We get to the ER and Kelly and I bust out of the unit.  She dives out the back, and I shoot out the side.  We must have looked bad, because a couple of the techs and nurses sitting out side on break start laughing when they see us.  I’m sure the dry heaves didn’t help our cause much.  “Laugh it up, we’re bringing him to you.” I tell them as we recoop and start to pull him out.  They are still chuckling as the go to open the door for us.  Then we pass by them and head for the Trauma and Cardiac bays.  “Oh God….oh no” I hear one say as we pass.  Yeah, you were warned I think.  I find the charge nurse and tell her we are here,  I ask about stopping in the decon room, but she poo-poos that and sends us to a cardiac bay.  Your call lady.  We pour him over to their bed, and there are puddles waiting for us on our cot after.  The crew quickly heads out to start hosing down everything and I give report.  I see the nurse in charge here has the same dilemmas I did.  He’s bad and there is a lot that needs to be done, but he has got to be cleaned the rest of the way too.  She gets lots of help as he slips even deeper and is fully unconscious.  I give report, and go out for some fresh air on the way to the report room.

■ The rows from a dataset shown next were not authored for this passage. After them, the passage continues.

/-- The host reads that a packet's units from `u` on take, `n` of them past the SQ head. -/
def State.unitReads (s : State) (n first units : Nat) : List (Nat × Nat) :=
  ringReads (s.rg n Off.cmdSqbaseLo + s.rg n Off.cmdSqbaseHi * 2 ^ 32) (64 * s.sqUnits n)
    (64 * ((s.rg n Off.cmdSqhead + first) % max 1 (s.sqUnits n))) (64 * units)

/-- The host reads that a payload takes, and how many of them are outstanding together (R333). -/
def State.payloadReads (s : State) (n : Nat) (h : List Byte) : List (Nat × Nat) := s.unitReads n 1 (hUnits h - 1)

/-- Host reads outstanding at once, never above 512 (R333). -/
def readsHeld (l : List (Nat × Nat)) : Nat := min endpoint.maxOutstanding l.length

/-- The host reads that are outstanding, as WBG_RDPEND shows: those of the rings whose fetch waits for them (R355). -/
def State.readsOut (s : State) : Nat :=
  (s.rings.map (fun x => if x.2.phase = 1 then 1 else if x.2.phase = 3 then readsHeld (s.payloadReads x.1 x.2.header) else 0)).sum

/-- The engine may have more reads outstanding (R333). DEDUCED: log entry 78. -/
def State.readsFit (s : State) (l : List (Nat × Nat)) : Bool := decide (s.readsOut + readsHeld l ≤ endpoint.maxOutstanding)

/-- Host reads go out (R336). DEDUCED: log entry 78. -/
def State.issueReads (s : State) (l : List (Nat × Nat)) : State := { s with hostOut := s.hostOut ++ l.map (fun x => .read x.1 x.2) }

/-- The fetch goes on after the header check (R343): a packet waits until its units lie below the tail, its payload has room and its reads may go out;
a refused one is skipped. DEDUCED: log entry 78. -/
def State.goOnFetch (s : State) (n : Nat) : State :=
  let r := s.ring n
  let h := r.header
  if r.phase ≠ 2 || ahead (s.rg n Off.cmdSqtail) (s.rg n Off.cmdSqhead) < hUnits h then s
  else if r.code ≠ 0 then s.stagePacket n h [] r.code
  else if hPlen h = 0 then s.openPacket n h []
  else if 2 ^ 21 < s.stagedBytes + hPlen h || !s.readsFit (s.payloadReads n h) then s
  else (s.issueReads (s.payloadReads n h)).updRing n (fun r => { r with phase := 3 })

/-- Every fetch that waits for its units or for staging goes on if it can. -/
def State.goOnAll (s : State) : State := (List.range 65).foldl (fun s n => (State.startRefused n 64 s).goOnFetch n) s

/-- A write of SQ_TAIL (R342). -/
def State.tailBell (s : State) (n : Nat) (count : Word) : State :=
  if !s.bellOk n then s.logDrop .host 2 (0x1000 * n) 0x0D30
  else if count.toNat = s.rg n Off.cmdSqtail then s
  else if s.sqUnits n < ahead count.toNat (s.rg n Off.cmdSqhead) then s.haltRing n 0x0D31
  else (s.setReg 20 (ringPage n) Off.cmdSqtail count).goOnFetch n

/-- SQ_TAIL (R342). -/
def execSqTail (ring : RingId) (count : Word) (s : State) : Host.Outcome State Fault Refusal := .next (s.tailBell ring.val count)

/-- A write of CQ_HEAD (R342). -/
def State.headBell (s : State) (n : Nat) (count : Word) : State :=
  let old := s.rg n Off.cmdCqhead
  if !s.bellOk n then s.logDrop .host 2 (0x1000 * n + 4) 0x0D30
  else if count.toNat = old then s
  else if ahead (s.rg n Off.cmdCqtail) old < ahead count.toNat old then s.ringErr n 0x0D32
  else (State.startRefused n 64 (s.setReg 20 (ringPage n) Off.cmdCqhead count)).goOnFetch n

/-- CQ_HEAD (R342). -/
def execCqHead (ring : RingId) (count : Word) (s : State) : Host.Outcome State Fault Refusal := .next (s.headBell ring.val count)

/-- A ring that can fetch (R343, R348, R353). -/
def State.canFetch (s : State) (n : Nat) : Bool :=
  s.readsFit (s.unitReads n 0 1) && s.en 20 (ringPage n) && !s.qsc 20 (ringPage n) && !s.ringHalted n && (s.ring n).phase == 0
    && s.rg n Off.cmdSqtail != s.rg n Off.cmdSqhead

It took the better part of the day to get that smell out of my nose.  No matter how much you wash, change clothes whatever, you still smell it.  I think they did eventually decon him again in their room, I can’t imagine that they did not.  I do know that they quickly got him moved from the ER to the ICU…and that he coded in the hall on the way.  Had to figure that was possible, and it was a big concern of mine while he was with us.  His blood work was all screwed up, turns out you shouldn’t live on Turtle Wax.  He eventually made it, and so did we.  Jen works as an autopsy tech now and deals with dead people and decomps all day.  She confirmed, at the time of this writing that he is the worst smelling live person she’s ever encountered.  Some of the worst decomps beat him, but not all of them.  So, now I have a scale on which to base “Smells bad” and also one for the biggest alcohol bender.  I still carry that Vicks too, just in case.